Exploding the Phone tells this story in full for the first time. It traces the birth of long-distance communication and the telephone, the rise of AT&T’s monopoly, the creation of the sophisticated machines that made it all work, and the discovery of Ma Bell’s Achilles’ heel. Phil Lapsley expertly weaves together the clandestine underground of “phone phreaks” who turned the network into their electronic playground, the mobsters who exploited its flaws to avoid the feds, the explosion of telephone hacking in the counterculture, and the war between the phreaks, the phone company, and the FBI.

commandersaki · 8 months ago
UNIX: A History and a Memoir by Kernighan is also good, a lot of the happenings of Bell Labs is interwoven through the narrative.
zombiwoof · 8 months ago
Jonathan Schwartz was the downfall of Sun
rbanffy · 8 months ago
Not sure anyone could save the company, but he didn't help one single bit.

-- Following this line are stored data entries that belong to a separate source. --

-- ==== Sys2Proof/Certificates/Slice0/Obligations.lean ====
section
/-! DEFINITION. The statements for the provers. Each says of a command, in the state and with the operands its
hypotheses name, which state it answers; or of every command and state, what no step breaks. A command of the lift port is
stated with its whole transaction. Frames: outside the blocks named in sameOutside, and outside the fields
a record update names, nothing changes. -/

open Sys2Proof Sys2Proof.Machine

/-! ## The queue, the idle step, RSTN -/

/-- One step takes the command at the front of the queue and runs it on the state with the queue's rest (the
model's own queue, assumption 24). -/
def Obligations.StepTakesFrontCommand : Prop :=
  ∀ (c : Instr) (s : State), step { s with pending := c :: s.pending } = exec c s

/-- With no command waiting, a step takes no decision of its own. What is due at once joins the queue; else one sample period
passes: every running timer loses one period, and one that comes due queues its command and is announced; the filter's integrator
takes one sample of the wire (R109), and the model's mark of R31 is cleared (assumption 44). The rescue state and its outputs, the
plan, the draws, the image and the records' nodes stand; while RSTN is low nothing moves at all (assumption 1, the model's choice).
An announced expiry whose timer a command has started again before it is taken does not occur (assumption 51, the model's form). -/
def Obligations.IdleStepTakesNoDecision : Prop :=
  (∀ (s : State) (timer : Part → Timer) (expiry : Instr) (n : Nat), (timer, expiry) ∈ timersWithExpiries →
    expiry ∈ s.announced → timer s.part = .running (n + 1) → exec expiry s = .next s)
  ∧ ∀ s : State, s.pending = [] →
    ∃ t, step s = .next t
      ∧ t.part.rsq.state = s.part.rsq.state ∧ t.part.rsq.cause = s.part.rsq.cause
      ∧ t.part.rsq.outputs = s.part.rsq.outputs ∧ t.part.pcu.plan = s.part.pcu.plan
      ∧ t.part.pcu.waitSeconds = s.part.pcu.waitSeconds ∧ t.part.pcu.refusals = s.part.pcu.refusals
      ∧ t.part.adu.state = s.part.adu.state ∧ t.part.adu.heldDraw = s.part.adu.heldDraw
      ∧ t.part.adu.admittedDraw = s.part.adu.admittedDraw ∧ t.part.lpc = s.part.lpc
      ∧ t.part.pvw.sEff = s.part.pvw.sEff ∧ t.part.pvw.lastReleased = s.part.pvw.lastReleased
      ∧ t.part.pvw.records.map (·.node) = s.part.pvw.records.map (·.node)
      ∧ t.part.fre.queue = s.part.fre.queue ∧ t.part.fre.list = s.part.fre.list
      ∧ t.part.fre.counters = s.part.fre.counters ∧ t.part.liu.position = s.part.liu.position
      ∧ t.part.anu.fifo = s.part.anu.fifo
      ∧ (∀ c ∈ t.pending, c.wellFormed = true)
      ∧ (s.part.pins.resetLow = true → t = s)
      ∧ (s.part.pins.resetLow = false → s.part.dueNow ≠ [] → t = { s with pending := s.part.dueNow })
      ∧ (s.part.pins.resetLow = false → s.part.dueNow = [] →
          (∀ timer expiry, (timer, expiry) ∈ timersWithExpiries →
            (timer s.part = .stopped → timer t.part = .stopped ∧ expiry ∉ t.announced)
              ∧ ∀ n, timer s.part = .running (n + 1) →
                  timer t.part = .running n ∧ (expiry ∈ t.announced ↔ n = 0) ∧ (n = 0 → expiry ∈ t.pending))
          ∧ t.part.rsq.cancelCame = false
          ∧ (s.part.lif.loopRun = none →
              t.part.lif.integrator = if s.part.lif.drives = true ∨ s.part.pins.lineOther = true
                then min 6 (s.part.lif.integrator + 1) else s.part.lif.integrator - 1))

/-- Every command that is an event of the part has a next state and leaves the queue as it stands; the others are refused by
name (assumption 3, the model's choice). -/
def Obligations.EveryEventCompletes : Prop :=
  ∀ (c : Instr) (s : State),
    (c.wellFormed = true → ∃ q, exec c s = .next { s with part := q })
      ∧ (c.wellFormed = false → exec c s = .refused .notAnEvent)

/-- R153: the part stays at its reset values for as long as RSTN is low. Every command but power-on and the reset
input itself then leaves every block as it was; a change of an input pin moves the pin alone (that such a command is taken as a step
without effect is the model's choice, assumption 8). -/
def Obligations.LowResetHoldsEveryBlock : Prop :=
  ∀ (c : Instr) (s : State), s.part.pins.resetLow = true → c.wellFormed = true →
    (∀ selected, c ≠ .powerOn selected) → (∀ low selected, c ≠ .resetInput low selected) →
    ∃ q, exec c s = .next { s with part := q } ∧ q.sameOutside [.pins] s.part ∧ q.pins.resetLow = true

/-! ## The resets -/

/-- R153 with the reset values of each block's chapter (R4, R32, R50, R75, R89, R108, R121, R131, R136, R147): power-on and RSTN going
low in every state, RSTN returning high, and RESTART with its forms that are refused for their framing (R148), missed because select
was asserted as a reset ended (R147), or given while RSTN is low; and the state right after power-on, whose pins' levels are the model's
choice (assumption 5). That the part then waits for select exactly where the reset's operand says so is the model's form (assumption 7);
what LP_DO carries in a refused transaction is its record (assumptions 29, 32). Every transaction clears the model's mark of R31 (assumption
44), here and in each statement about the lift port. -/
def Obligations.ResetsRestoreEveryBlock : Prop :=
  (∀ s : State,
    (∀ selected, ∃ q, exec (.powerOn selected) s = .next { s with part := q } ∧ q.atResetValues
      ∧ q.lpc.image = List.replicate 58 0 ∧ q.lpc.startCause = .powerOn
      ∧ q.lpc.awaitRelease = selected ∧ q.pins = { s.part.pins with selected := selected })
    ∧ (∀ selected, ∃ q, exec (.resetInput true selected) s = .next { s with part := q } ∧ q.atResetValues
      ∧ q.lpc.image = List.replicate 58 0 ∧ q.lpc.startCause = .resetInput
      ∧ q.lpc.awaitRelease = selected
      ∧ q.pins = { s.part.pins with selected := selected, resetLow := true })
    ∧ (s.part.pins.resetLow = true → ∀ selected,
      ∃ q, exec (.resetInput false selected) s = .next { s with part := q } ∧ q.atResetValues
        ∧ q.lpc.image = List.replicate 58 0 ∧ q.lpc.startCause = .resetInput
        ∧ q.lpc.awaitRelease = selected
        ∧ q.pins = { s.part.pins with selected := selected, resetLow := false })
    ∧ (s.part.pins.resetLow = false → ∀ selected, exec (.resetInput false selected) s = .next s)
    ∧ (s.portReady → ∃ q, exec (.restart ⟨[], 0⟩) s = .next { s with part := q } ∧ q.atResetValues
      ∧ q.lpc.image = s.part.lpc.image ∧ q.lpc.startCause = .restart
      ∧ q.lpc.awaitRelease = false ∧ q.pins = { s.part.pins with selected := false })
    ∧ ∀ t : Tail,
        (s.portReady → t ≠ ⟨[], 0⟩ →
          exec (.restart t) s = .next { s with part := { s.part.settled with
            lpc := { s.part.lpc.closed (List.replicate (t.bytes.length + 1) 0) (List.replicate t.bits.val false) with
                     portErrors := min 255 (s.part.lpc.portErrors + 1), lastResult := .framing } } })
        ∧ (s.working → s.part.lpc.awaitRelease = true →
          exec (.restart t) s = .next { s with part := { s.part.settled with
            lpc := { s.part.lpc with awaitRelease := false }, pins := { s.part.pins with selected := false } } })
        ∧ (s.part.pins.resetLow = true → exec (.restart t) s = .next s))
  ∧ State.reset.part.atResetValues ∧ State.reset.part.lpc.image = List.replicate 58 0
  ∧ State.reset.part.lpc.startCause = .powerOn ∧ State.reset.pending = [] ∧ State.reset.announced = []

/-! ## The lift port (chapter 9) -/

/-- R148: a modifying command with another byte count than it requires, or released inside a byte, is refused for its
framing and reaches no other block; so is a transaction released before its command byte is complete, and an unknown command
code for its code. What LP_DO carried is the model's own record (assumptions 29 and 32). -/
def Obligations.ErrorsOfTheBusFormCounted : Prop :=
  (∀ (s : State) (t : Tail), s.portReady → ∀ c : Instr,
      (c ∈ [Instr.commit t, .restart t, .loopback t, .resume t] ∧ (t.bytes ≠ [] ∨ t.bits ≠ 0)
        ∨ c ∈ [Instr.tickA t, .tickB t] ∧ (t.bytes.length ≠ 4 ∨ t.bits ≠ 0)
        ∨ c = .load t ∧ (t.bytes.length < 2 ∨ 33 < t.bytes.length ∨ t.bits ≠ 0)) →
      exec c s = .next { s with part := { s.part.settled with
        lpc := { s.part.lpc.closed (List.replicate (t.bytes.length + 1) 0) (List.replicate t.bits.val false) with
                 portErrors := min 255 (s.part.lpc.portErrors + 1), lastResult := .framing } } })
  ∧ (∀ s : State, s.portReady →
      (∀ (code : Byte) (t : Tail), code ∉ [0x0A, 0x0B, 0x0C, 0x0D, 0x31, 0x32, 0x60, 0x50, 0x51] →
        exec (.unknownCommand code t) s = .next { s with part := { s.part.settled with
          lpc := { s.part.lpc.closed (List.replicate (t.bytes.length + 1) 0) (List.replicate t.bits.val false) with
                   portErrors := min 255 (s.part.lpc.portErrors + 1), lastResult := .unknown } } })
      ∧ (∀ bits : Fin 8,
        exec (.incompleteCommandByte bits) s = .next { s with part := { s.part.settled with
          lpc := { s.part.lpc.closed [] (List.replicate bits.val false) with
                   portErrors := min 255 (s.part.lpc.portErrors + 1), lastResult := .framing } } }))

/-- R150: a correctly framed LOAD is refused after commit, refused beyond the end of the buffer, or written whole. -/
def Obligations.LoadWritesWholeOrNotAtAll : Prop :=
  ∀ (s : State) (offset : Byte) (data : List Byte), s.portReady → s.part.lpc.image.length = 58 →
    1 ≤ data.length → data.length ≤ 32 →
    ∃ image result,
      exec (.load ⟨offset :: data, 0⟩) s = .next { s with part := { s.part.settled with
        lpc := { s.part.lpc.closed (List.replicate (data.length + 2) 0) [] with image := image, lastResult := result } } }
      ∧ (s.part.lpc.committed = true → result = .wrongState ∧ image = s.part.lpc.image)
      ∧ (s.part.lpc.committed = false → 58 < offset.toNat + data.length →
          result = .range ∧ image = s.part.lpc.image)
      ∧ (s.part.lpc.committed = false → offset.toNat + data.length ≤ 58 →
          result = .done ∧ image.length = 58
            ∧ ∀ i < 58, byteAt image i =
                if offset.toNat ≤ i ∧ i < offset.toNat + data.length then byteAt data (i - offset.toNat)
                else byteAt s.part.lpc.image i)

/-- R151: the validation accepts exactly the images whose fields lie in the ranges of the table, whose first K
landings rise by at least 1000 mm with one of them eligible, and whose check byte is right. -/
def Obligations.ValidationAcceptsExactlyTheRanges : Prop :=
  ∀ image : List Byte,
    validateImage image = none ↔
      (byteAt image 0).toNat ≤ 15
      ∧ (1 ≤ fieldAt2 image 1 ∧ fieldAt2 image 1 ≤ 2000) ∧ fieldAt2 image 3 ≤ fieldAt2 image 1
      ∧ 1 ≤ (byteAt image 5).toNat ∧ fieldAt2 image 6 ≤ 2000 ∧ fieldAt2 image 8 ≤ 3000
      ∧ (200 ≤ fieldAt2 image 10 ∧ fieldAt2 image 10 ≤ 6000)
      ∧ (200 ≤ fieldAt2 image 12 ∧ fieldAt2 image 12 ≤ 8000)
      ∧ (40 ≤ (byteAt image 14).toNat ∧ (byteAt image 14).toNat ≤ 95)
      ∧ (50 ≤ fieldAt2 image 15 ∧ fieldAt2 image 15 ≤ 300)
      ∧ (20 ≤ (byteAt image 17).toNat ∧ (byteAt image 17).toNat ≤ 200)
      ∧ (5 ≤ (byteAt image 18).toNat ∧ (byteAt image 18).toNat ≤ 60)
      ∧ (byteAt image 19).toNat ≤ 200 ∧ fieldAt2 image 20 ≤ 500
      ∧ (1 ≤ (byteAt image 22).toNat ∧ (byteAt image 22).toNat ≤ 30)
      ∧ (10 ≤ (byteAt image 23).toNat ∧ (byteAt image 23).toNat ≤ 200)
      ∧ (20 ≤ (byteAt image 24).toNat ∧ (byteAt image 24).toNat ≤ 200)
      ∧ (5 ≤ (byteAt image 25).toNat ∧ (byteAt image 25).toNat ≤ 50)
      ∧ (20 ≤ (byteAt image 26).toNat ∧ (byteAt image 26).toNat ≤ 200)
      ∧ (60 ≤ fieldAt2 image 27 ∧ fieldAt2 image 27 ≤ 600 ∧ fieldAt2 image 15 < fieldAt2 image 27)
      ∧ (5 ≤ (byteAt image 29).toNat ∧ (byteAt image 29).toNat ≤ 30)
      ∧ (2 ≤ (byteAt image 30).toNat ∧ (byteAt image 30).toNat ≤ 6)
      ∧ (∀ i < (byteAt image 30).toNat, fieldAt2 image (31 + 3 * i) ≤ 60000)
      ∧ (∀ i, i + 1 < (byteAt image 30).toNat →
          fieldAt2 image (31 + 3 * i) + 1000 ≤ fieldAt2 image (31 + 3 * (i + 1)))
      ∧ (∃ i < (byteAt image 30).toNat, (byteAt image (33 + 3 * i)).getLsbD 0 = true)
      ∧ (∀ i < 6, (byteAt image (51 + i)).toNat ≤ 63 ∨ (byteAt image (51 + i)).toNat = 255)
      ∧ byteAt image 57 = crc (image.take 57)

/-- R151: a COMMIT taken after commit is refused with WRONG_STATE; one of an image that fails a test is refused with
INVALID, and the commit failure offset names the first test that fails, in ascending order of offset. Nothing else changes. -/
def Obligations.CommitRefusalNamesFirstFailure : Prop :=
  ∀ s : State, s.portReady →
    (s.part.lpc.committed = true →
      exec (.commit ⟨[], 0⟩) s = .next { s with part := { s.part.settled with
        lpc := { s.part.lpc.closed [0] [] with lastResult := .wrongState } } })
    ∧ (s.part.lpc.committed = false → validateImage s.part.lpc.image ≠ none →
      ∃ test ∈ fieldTests s.part.lpc.image, test.passes = false
        ∧ (∀ other ∈ fieldTests s.part.lpc.image, other.offset < test.offset → other.passes = true)
        ∧ exec (.commit ⟨[], 0⟩) s = .next { s with part := { s.part.settled with
            lpc := { s.part.lpc.closed [0] [] with failOffset := some test.offset, lastResult := .invalid } } })

/-- R152, R8, R124, R135: a COMMIT of a valid image in START. A lift stalled at commit, its mains absent, goes on to
VERIFY. -/
def Obligations.CommitBringsIntoService : Prop :=
  ∀ s : State, s.portReady → s.part.lpc.committed = false → validateImage s.part.lpc.image = none →
    s.part.rsq.state = .start → s.part.liu.lockout = false → s.part.liu.controller = none →
    ∃ q, exec (.commit ⟨[], 0⟩) s = .next { s with part := q }
      ∧ q.lpc = { s.part.lpc.closed [0] [] with committed := true, failOffset := none, lastResult := .done }
      ∧ q.liu = { s.part.liu with
          heartbeat := .healthy, heartbeatTimer := .running (2500 * q.settings.heartbeatTime)
          stall := !s.part.liu.mains.level, cancel := s.part.liu.mains.level }
      ∧ q.pvw = { s.part.pvw with sEff := some q.settings.storeLimit, mismatch := false }
      ∧ q.fre.presenceTimer = .running 250000
      ∧ q.anu.volume = min 7 (byteAt s.part.lpc.image 50).toNat
      ∧ q.rsq.outputs = s.part.rsq.outputs.atRest false false ∧ q.rsq.cause = .none
      ∧ (s.part.liu.mains.level = true → q.rsq.state = .watch)
      ∧ (s.part.liu.mains.level = false →
          q.rsq.state = .verify ∧ q.rsq.verifyTimer = .running (250000 * q.settings.verifyTime))
      ∧ q.sameOutside [.rsq, .pcu, .pvw, .fre, .liu, .anu, .lpc] s.part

Sun never decided whether they were a hardware company of a software company. They had great hardware and software, but couldn't make much money with the latter. Failing to recognize software as a way to sell THEIR hardware was the biggest issue. When they decided to launch x86 workstations, I knew they were doomed. When they exited the workstation business, I knew it wouldn't be long.

When you destroy all the on-ramps to your highway, it's a matter of time until the toll booths are empty.

DogRunner · 8 months ago
If you want to see the included images, jump back to 2022: https://web.archive.org/web/20221218011802/https://akapugs.b...
jeffrallen · 8 months ago
If you like the Lyons (and you should, they are good guy hackers) be sure to listen to Tom on the On The Metal podcast from Oxide.
mrcwinn · 8 months ago
A 280Z with a "UNIX" plate. So basically you're the coolest person of that decade. Thanks for the post! Amazing.
rconti · 8 months ago
The "Live Free or Die" NH plate really makes it.